- **YOUR TASK**: The output should be the records themselves, given again exactly.

- **LISTED ENTRIES**:
··········

-- ==== Sys2Proof/Machine/Untimed.lean ====
section
/-! DEFINITION. Traffic without a timetable: window puts and gets (R212, R213, R290 to R293, R336, R338, R367), host DMA (R355),
compaction (R279). Each step is one unit of a transfer; when it happens is the outside world's choice. -/

namespace Sys2Proof.Machine

/-- The valid range of an ASID's list that holds an address: the memory side and the DMA channels walk the list (R293, R355). -/
def listLookup (s : State) (pkg asid a : Nat) : Option RangeEntry := (listRanges s pkg asid).find? (fun e => e.holds asid a)

/-- The memory side's answer for one unit: a key, a failure, or a sector that is not resident. -/
inductive UnitCheck where
  | ok (key : Nat)
  | fail (code : Nat)
  | park
  deriving DecidableEq, Repr

/-- The check of one unit against its range (R293, R355). -/
def unitCheck (s : State) (pkg asid a perm : Nat) : UnitCheck :=
  match listLookup s pkg asid a with
  | none => .fail fRangeMiss
  | some e =>
    if bits e.ctl.toNat perm 1 = 0 then .fail fPermission
    else if bits e.res.toNat (e.sector a) 1 = 0 then .park
    else
      let pa := (a + e.off.toNat) % 2 ^ 64
      if pa < 2 ^ Config.physBits then .ok (pkg * 2 ^ 39 + pa) else .fail fRangeMiss

/-- DETAIL0 and DETAIL1 of a failed access (R325): its address; its ASID and, where a range holds it, the sector. -/
def accessDetail (s : State) (pkg asid a : Nat) : List Word :=
  let sec := match listLookup s pkg asid a with | some e => e.sector a | none => 0
  [toWord a, toWord (asid + sec * 2 ^ 16)]

/-- An asynchronous failure: a record of kind 2 to the log of a region, whose block lies in the package given, about a core (R322). Words
1 and 4 name the issuing pour, whether or not it still runs. -/
def asyncReport (s : State) (pkg part rcb code k pid asid mould : Nat) (detail : List Word) : State :=
  faultLog s pkg part rcb (logRecord s 2 code (pkgOf k) (numOf k) pid asid mould detail)

/-- The domain that runs on a core under an ASID. -/
def runningUnder (s : State) (k asid : Nat) : Option Domain :=
  match domOf s k with
  | some d => if d.asid = asid then some d else none
  | none => none

/-- Bytes counted into a core's landing counter, in both cores of a pair (R115, R290); the write is what an acquire gives
(R291). -/
def countUnit (s : State) (d : Domain) (k lc n : Nat) (g : Agent) (tag : Option WriteTag) : State :=
  let one := fun (s : State) (q : Nat) =>
    let s := modCore s q (fun c => setLc c lc ((getLc c lc).add n g))
    match tag with
    | some t => { s with counted := s.counted ++ [(q, lc, t)] }
    | none => s
  match partnerOf d k with
  | some q => one (one s k) q
  | none => one s k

··········

- **RESPONSE BELOW**:
-- ==== Sys2Proof/Machine/Untimed.lean ====
section
/-! DEFINITION. Traffic without a timetable: window puts and gets (R212, R213, R290 to R293, R336, R338, R367), host DMA (R355),
compaction (R279). Each step is one unit of a transfer; when it happens is the outside world's choice. -/

namespace Sys2Proof.Machine

/-- The valid range of an ASID's list that holds an address: the memory side and the DMA channels walk the list (R293, R355). -/
def listLookup (s : State) (pkg asid a : Nat) : Option RangeEntry := (listRanges s pkg asid).find? (fun e => e.holds asid a)

/-- The memory side's answer for one unit: a key, a failure, or a sector that is not resident. -/
inductive UnitCheck where
  | ok (key : Nat)
  | fail (code : Nat)
  | park
  deriving DecidableEq, Repr

/-- The check of one unit against its range (R293, R355). -/
def unitCheck (s : State) (pkg asid a perm : Nat) : UnitCheck :=
  match listLookup s pkg asid a with
  | none => .fail fRangeMiss
  | some e =>
    if bits e.ctl.toNat perm 1 = 0 then .fail fPermission
    else if bits e.res.toNat (e.sector a) 1 = 0 then .park
    else
      let pa := (a + e.off.toNat) % 2 ^ 64
      if pa < 2 ^ Config.physBits then .ok (pkg * 2 ^ 39 + pa) else .fail fRangeMiss

/-- DETAIL0 and DETAIL1 of a failed access (R325): its address; its ASID and, where a range holds it, the sector. -/
def accessDetail (s : State) (pkg asid a : Nat) : List Word :=
  let sec := match listLookup s pkg asid a with | some e => e.sector a | none => 0
  [toWord a, toWord (asid + sec * 2 ^ 16)]

/-- An asynchronous failure: a record of kind 2 to the log of a region, whose block lies in the package given, about a core (R322). Words
1 and 4 name the issuing pour, whether or not it still runs. -/
def asyncReport (s : State) (pkg part rcb code k pid asid mould : Nat) (detail : List Word) : State :=
  faultLog s pkg part rcb (logRecord s 2 code (pkgOf k) (numOf k) pid asid mould detail)

/-- The domain that runs on a core under an ASID. -/
def runningUnder (s : State) (k asid : Nat) : Option Domain :=
  match domOf s k with
  | some d => if d.asid = asid then some d else none
  | none => none

/-- Bytes counted into a core's landing counter, in both cores of a pair (R115, R290); the write is what an acquire gives
(R291). -/
def countUnit (s : State) (d : Domain) (k lc n : Nat) (g : Agent) (tag : Option WriteTag) : State :=
  let one := fun (s : State) (q : Nat) =>
    let s := modCore s q (fun c => setLc c lc ((getLc c lc).add n g))
    match tag with
    | some t => { s with counted := s.counted ++ [(q, lc, t)] }
    | none => s
  match partnerOf d k with
  | some q => one (one s k) q
  | none => one s k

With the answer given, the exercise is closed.